Unit 4 Chapter 2 Transaction Management
Unit 4 Chapter 2 Transaction Management
Unit 4 Chapter 2 Transaction Management
Management
Syllabus Topics
• Basic concept of a Transaction
• ACID Properties
• State diagram
• Concept of Schedule
• Serializability – Conflict and View
• Concurrency Control Protocols
• Recovery techniques
What is Transaction in DBMS?
• Transactions are a set of operations that are used to perform some logical set of work.
• A transaction is made to change data in a database which can be done by inserting new
data, updating the existing data, or by deleting the data that is no longer required.
• For example, you are transferring money from your bank account (Say Account A) to
your friend’s account(Say Account B ), the set of operations would be like this:
• Simple Transaction Example
• Read your account balance
• Deduct the amount from your balance
• Write the remaining balance to your account
• Read your friend’s account balance
• Add the amount to his account balance
• Write the new updated balance to his account
What is Transaction in DBMS?
• In this case, we need to perform at least two updates.
• The first update is happening in the sender’s account from where the money
is sending and the other update is happening in the receiver’s account who is
receiving the money.
• Both of these updates should either get committed or get rollback if there is
an error. We don’t want the transaction to be in a half-committed state.
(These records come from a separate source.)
-- ==== Sys2Proof/Laws/KeepsLog.lean ====
section
/-!
SUPPORT. The operations of Machine/Log.lean keep what every step keeps.
-/
set_option Elab.async false
namespace Sys2Proof.Machine

set_option linter.tactic.unusedName false

variable {parts : Nat}

theorem State.logLevel_keeps {s0 s : State} (h : Within parts s0 s) 
    (hm : Avoids parts 8 := by exact ‹Avoids _ _›.mono (by decide)) :
    Within parts s0 (State.logLevel s) := by
  unfold State.logLevel
  with_reducible repeat' first | assumption | exact Within.refl _ | exact ‹Avoids _ _›.mono (by decide) | apply State.set_keeps

theorem State.logPush_keeps {s0 s : State} (h : Within parts s0 s) {r : LogRec}
    (hm : Avoids parts 67108872 := by exact ‹Avoids _ _›.mono (by decide)) : Within parts s0 (State.logPush s r) := by
  unfold State.logPush
  dsimp only
  split
  · refine State.logLevel_keeps ?_
    refine State.logQ_keeps h fun _ => ?_
    simp only [List.length_append, List.length_cons, List.length_nil]
    omega
  · refine State.bumpSat_keeps ?_
    exact State.logQ_keeps h id

theorem State.logAt_keeps {s0 s : State} (h : Within parts s0 s) {time cause flags : Nat} {data : List Byte}
    (hm : Avoids parts 67108872 := by exact ‹Avoids _ _›.mono (by decide)) :
    Within parts s0 (State.logAt s time cause flags data) := by
  unfold State.logAt
  extract_lets n l supp
  split
  · exact State.logQ_keeps h id
  · refine State.logPush_keeps ?_
    exact State.logQ_keeps h id

theorem State.log_keeps {s0 s : State} (h : Within parts s0 s) {cause : Nat} {data : List Byte}
    (hm : Avoids parts 67108872 := by exact ‹Avoids _ _›.mono (by decide)) :
    Within parts s0 (State.log s cause data) := by
  unfold State.log
  with_reducible repeat' first | assumption | exact Within.refl _ | exact ‹Avoids _ _›.mono (by decide) | apply State.logAt_keeps

end Sys2Proof.Machine
end

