-- ==== Sys2Proof/Laws/KeepsEndpoints.lean ====
section
/-!
SUPPORT. The operations of Machine/Endpoints.lean keep what every step keeps.
-/
set_option Elab.async false
namespace Sys2Proof.Machine

set_option linter.tactic.unusedName false

variable {parts : Nat}

theorem State.setEp_keeps {s0 s : State} (h : Within parts s0 s) {e : Nat} {x : Endpoint}
    (hm : Avoids parts 8192 := by exact ‹Avoids _ _›.mono (by decide)) :
    Within parts s0 (State.setEp s e x) := by
  unfold State.setEp
  with_reducible repeat' first | assumption | exact Within.refl _ | exact ‹Avoids _ _›.mono (by decide) | exact rfl | apply Within.upd_eps

theorem State.setLink_keeps {s0 s : State} (h : Within parts s0 s) {f : Nat} {x : Link}
    (hm : Avoids parts 4096 := by exact ‹Avoids _ _›.mono (by decide)) :
    Within parts s0 (State.setLink s f x) := by
  unfold State.setLink
  with_reducible repeat' first | assumption | exact Within.refl _ | exact ‹Avoids _ _›.mono (by decide) | exact rfl | apply Within.upd_links

theorem State.setStream_keeps {s0 s : State} (h : Within parts s0 s) {d : Nat} {x : Stream}
    (hm : Avoids parts 16384 := by exact ‹Avoids _ _›.mono (by decide)) :
    Within parts s0 (State.setStream s d x) := by
  unfold State.setStream
  with_reducible repeat' first | assumption | exact Within.refl _ | exact ‹Avoids _ _›.mono (by decide) | exact rfl | apply Within.upd_streams

theorem State.setEpState_keeps {s0 s : State} (h : Within parts s0 s) {e : Nat} {st : Nat}
    (hm : Avoids parts 8 := by exact ‹Avoids _ _›.mono (by decide)) :
    Within parts s0 (State.setEpState s e st) := by
  unfold State.setEpState
  with_reducible repeat' first | (extract_lets +onlyGivenNames x1; first | (refine Within.cut (m := parts) (s0 := s0) (v := x1) ?_ ?_; rotate_left; intro hx; clear_value x1; rotate_left; unfold x1; clear x1) | clear_value x1) | assumption | exact Within.refl _ | exact ‹Avoids _ _›.mono (by decide) | apply State.set_keeps | apply Within.ite

theorem State.publishEpt_keeps {s0 s : State} (h : Within parts s0 s) {e : Nat} {kind : Nat}
    (hm : Avoids parts 1182793868 := by exact ‹Avoids _ _›.mono (by decide)) :
    Within parts s0 (State.publishEpt s e kind) := by
  unfold State.publishEpt
  with_reducible repeat' first | assumption | exact Within.refl _ | exact ‹Avoids _ _›.mono (by decide) | apply State.skepPublish_keeps

theorem State.setItems_keeps {s0 s : State} (h : Within parts s0 s) {e : Nat} {l : List MsgItem}
    (hm : Avoids parts 8200 := by exact ‹Avoids _ _›.mono (by decide)) :
    Within parts s0 (State.setItems s e l) := by
  unfold State.setItems
  with_reducible repeat' first | (extract_lets +onlyGivenNames x1; first | (refine Within.cut (m := parts) (s0 := s0) (v := x1) ?_ ?_; rotate_left; intro hx; clear_value x1; rotate_left; unfold x1; clear x1) | clear_value x1) | assumption | exact Within.refl _ | exact ‹Avoids _ _›.mono (by decide) | apply State.set_keeps | apply State.setEp_keeps

theorem State.mfPush_keeps {s0 s : State} (h : Within parts s0 s) {e : Nat} {kind : Nat} {status : Nat} {tag : Nat} {skep : Bool} {epoch : Bool} {len : Nat} {rest : List Nat}
    (hm : Avoids parts 8200 := by exact ‹Avoids _ _›.mono (by decide)) :
    Within parts s0 (State.mfPush s e kind status tag skep epoch len rest) := by
  unfold State.mfPush
  with_reducible repeat' first | (extract_lets +onlyGivenNames x1; first | (refine Within.cut (m := parts) (s0 := s0) (v := x1) ?_ ?_; rotate_left; intro hx; clear_value x1; rotate_left; unfold x1; clear x1) | clear_value x1) | assumption | exact Within.refl _ | exact ‹Avoids _ _›.mono (by decide) | apply State.bumpSat_keeps | apply State.raise_keeps | apply State.setEp_keeps | apply State.setItems_keeps | apply Within.ite

theorem State.sendLink_keeps {s0 s : State} (h : Within parts s0 s) {f : Nat} {p : Packet}
    (hm : Avoids parts 4096 := by exact ‹Avoids _ _›.mono (by decide)) :
    Within parts s0 (State.sendLink s f p) := by
  unfold State.sendLink
  with_reducible repeat' first | (extract_lets +onlyGivenNames x1; first | (refine Within.cut (m := parts) (s0 := s0) (v := x1) ?_ ?_; rotate_left; intro hx; clear_value x1; rotate_left; unfold x1; clear x1) | clear_value x1) | assumption | exact Within.refl _ | exact ‹Avoids _ _›.mono (by decide) | apply State.setLink_keeps

theorem State.sendTo_keeps {s0 s : State} (h : Within parts s0 s) {e : Nat} {p : Packet}
    (hm : Avoids parts 4096 := by exact ‹Avoids _ _›.mono (by decide)) :
    Within parts s0 (State.sendTo s e p) := by
  unfold State.sendTo
  with_reducible repeat' first | assumption | exact Within.refl _ | exact ‹Avoids _ _›.mono (by decide) | apply State.sendLink_keeps

theorem State.ctrlPump_keeps {s0 s : State} (h : Within parts s0 s) {e : Nat}
    (hm : Avoids parts 12288 := by exact ‹Avoids _ _›.mono (by decide)) :
    Within parts s0 (State.ctrlPump s e) := by
  unfold State.ctrlPump
  with_reducible repeat' first | intro _ | (extract_lets +onlyGivenNames x1; first | (refine Within.cut (m := parts) (s0 := s0) (v := x1) ?_ ?_; rotate_left; intro hx; clear_value x1; rotate_left; unfold x1; clear x1) | clear_value x1) | assumption | exact Within.refl _ | exact ‹Avoids _ _›.mono (by decide) | apply State.forList_keeps | apply State.sendTo_keeps | apply State.setEp_keeps | apply Within.ite

theorem State.ctrlRequest_keeps {s0 s : State} (h : Within parts s0 s) {e : Nat} {write : Bool} {addr : Nat} {words : Nat} {data : List Nat} {why : Purpose}
    (hm : Avoids parts 12288 := by exact ‹Avoids _ _›.mono (by decide)) :
    Within parts s0 (State.ctrlRequest s e write addr words data why) := by
  unfold State.ctrlRequest
  with_reducible repeat' first | (extract_lets +onlyGivenNames x1; first | (refine Within.cut (m := parts) (s0 := s0) (v := x1) ?_ ?_; rotate_left; intro hx; clear_value x1; rotate_left; unfold x1; clear x1) | clear_value x1) | assumption | exact Within.refl _ | exact ‹Avoids _ _›.mono (by decide) | apply State.ctrlPump_keeps | apply State.setEp_keeps

theorem State.epochReset_keeps {s0 s : State} (h : Within parts s0 s) {e : Nat}
    (hm : Avoids parts 12296 := by exact ‹Avoids _ _›.mono (by decide)) :
    Within parts s0 (State.epochReset s e) := by
  unfold State.epochReset
  with_reducible repeat' first | (extract_lets +onlyGivenNames x1; first | (refine Within.cut (m := parts) (s0 := s0) (v := x1) ?_ ?_; rotate_left; intro hx; clear_value x1; rotate_left; unfold x1; clear x1) | clear_value x1) | assumption | exact Within.refl _ | exact ‹Avoids _ _›.mono (by decide) | apply State.raise_keeps | apply State.sendTo_keeps | apply State.setEp_keeps

theorem State.writeHeadEp_keeps {s0 s : State} (h : Within parts s0 s) {e : Nat} {why : Purpose}
    (hm : Avoids parts 12288 := by exact ‹Avoids _ _›.mono (by decide)) :
    Within parts s0 (State.writeHeadEp s e why) := by
  unfold State.writeHeadEp
  with_reducible repeat' first | assumption | exact Within.refl _ | exact ‹Avoids _ _›.mono (by decide) | apply State.ctrlRequest_keeps
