theorem State.issueFront_keeps {s0 s : State} (h : Within parts s0 s) {r : Nat}
    (hm : Avoids parts 1156120733 := by exact ‹Avoids _ _›.mono (by decide)) :
    Within parts s0 (State.issueFront s r) := by
  unfold State.issueFront
  with_reducible repeat' first | (extract_lets +onlyGivenNames x1; first | (refine Within.cut (m := parts) (s0 := s0) (v := x1) ?_ ?_; rotate_left; intro hx; clear_value x1; rotate_left; unfold x1; clear x1) | clear_value x1) | assumption | exact Within.refl _ | exact ‹Avoids _ _›.mono (by decide) | apply State.prepareFront_keeps | apply State.writeFront_keeps | apply Within.ite

theorem execRecordIssue_keeps {s : State} {r : Fin 256}
    (hm : Avoids parts 1156120733 := by exact ‹Avoids _ _›.mono (by decide)) : EKeeps parts s (execRecordIssue r s) := by
  have h : Within parts s s := .refl s
  unfold execRecordIssue
  with_reducible repeat' first | assumption | exact Within.refl _ | exact ‹Avoids _ _›.mono (by decide) | apply State.fetchFeed_keeps | apply State.issueFront_keeps | apply EKeeps.next | apply EKeeps.ite

theorem execPoolWaitExpire_keeps {s : State} {r : Fin 256}
    (hm : Avoids parts 73990300 := by exact ‹Avoids _ _›.mono (by decide)) : EKeeps parts s (execPoolWaitExpire r s) := by
  have h : Within parts s s := .refl s
  unfold execPoolWaitExpire
  with_reducible repeat' first | (extract_lets +onlyGivenNames x1; first | (refine Within.cut (m := parts) (s0 := s) (v := x1) ?_ ?_; rotate_left; intro hx; clear_value x1; rotate_left; unfold x1; clear x1) | clear_value x1) | assumption | exact Within.refl _ | exact ‹Avoids _ _›.mono (by decide) | apply State.fetchFeed_keeps | apply State.frontLoss_keeps | apply Within.ite | split | apply EKeeps.next | apply EKeeps.ite

theorem State.ringOff_keeps {s0 s : State} (h : Within parts s0 s) {r : Nat}
    (hm : Avoids parts 73990300 := by exact ‹Avoids _ _›.mono (by decide)) :
    Within parts s0 (State.ringOff s r) := by
  unfold State.ringOff
  with_reducible repeat' first | intro _ | (extract_lets +onlyGivenNames x1; first | (refine Within.cut (m := parts) (s0 := s0) (v := x1) ?_ ?_; rotate_left; intro hx; clear_value x1; rotate_left; unfold x1; clear x1) | clear_value x1) | assumption | exact Within.refl _ | exact ‹Avoids _ _›.mono (by decide) | apply State.clear_keeps | apply State.dropPages_keeps | apply State.fetchFeed_keeps | apply State.forList_keeps | apply State.poolStopCheck_keeps | apply State.reportOut_keeps | apply State.setRingQueue_keeps | apply State.setRingSt_keeps | exact rfl | apply Within.upd_ringLost

theorem State.ringDisable_keeps {s0 s : State} (h : Within parts s0 s) {r : Nat}
    (hm : Avoids parts 1189675228 := by exact ‹Avoids _ _›.mono (by decide)) :
    Within parts s0 (State.ringDisable s r) := by
  unfold State.ringDisable
  with_reducible repeat' first | assumption | exact Within.refl _ | exact ‹Avoids _ _›.mono (by decide) | apply State.ringOff_keeps | apply State.unitStopNow_keeps

theorem State.ringStart_keeps {s0 s : State} (h : Within parts s0 s) {r : Nat}
    (hm : Avoids parts 1182793932 := by exact ‹Avoids _ _›.mono (by decide)) :
    Within parts s0 (State.ringStart s r) := by
  unfold State.ringStart
  with_reducible repeat' first | (extract_lets +onlyGivenNames x1; first | (refine Within.cut (m := parts) (s0 := s0) (v := x1) ?_ ?_; rotate_left; intro hx; clear_value x1; rotate_left; unfold x1; clear x1) | clear_value x1) | assumption | exact Within.refl _ | exact ‹Avoids _ _›.mono (by decide) | apply State.raise_keeps | apply State.set_keeps | apply State.unitStartNow_keeps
• Operations of Transaction:
• Following are the main operations of transaction:
• Read(X): Read operation is used to read the value of X from the database and
stores it in a buffer in main memory.
• Write(X): Write operation is used to write the value back to the database
from the buffer.
ACID properties
• To ensure the integrity and consistency of data during a transaction, the database
system maintains four properties. These properties are widely known as ACID
properties.
ACID properties
• Atomicity
• This property ensures that either all the operations of a transaction reflect in
database or none. Either it executes completely or it doesn’t, there shouldn’t be a
partial execution.
• Suppose Account A has a balance of 400$ & B has 700$. Account A is transferring
100$ to Account B.
• This is a transaction that has two operations
• a) Debiting 100$ from A’s balance
• b) Crediting 100$ to B’s balance.
• Let’s say first operation passed successfully while second failed, in this case A’s
balance would be 300$ while B would be having 700$ instead of 800$.
• This is unacceptable in a banking system. Either the transaction should fail without
executing any of the operation or it should process both the operations. The
Atomicity property ensures that.
ACID properties
• Atomicity
• There are two key operations are involved in a transaction to maintain the
atomicity of the transaction.
• Rollback : If there is a failure in the transaction, abort the execution and
rollback the changes made by the transaction.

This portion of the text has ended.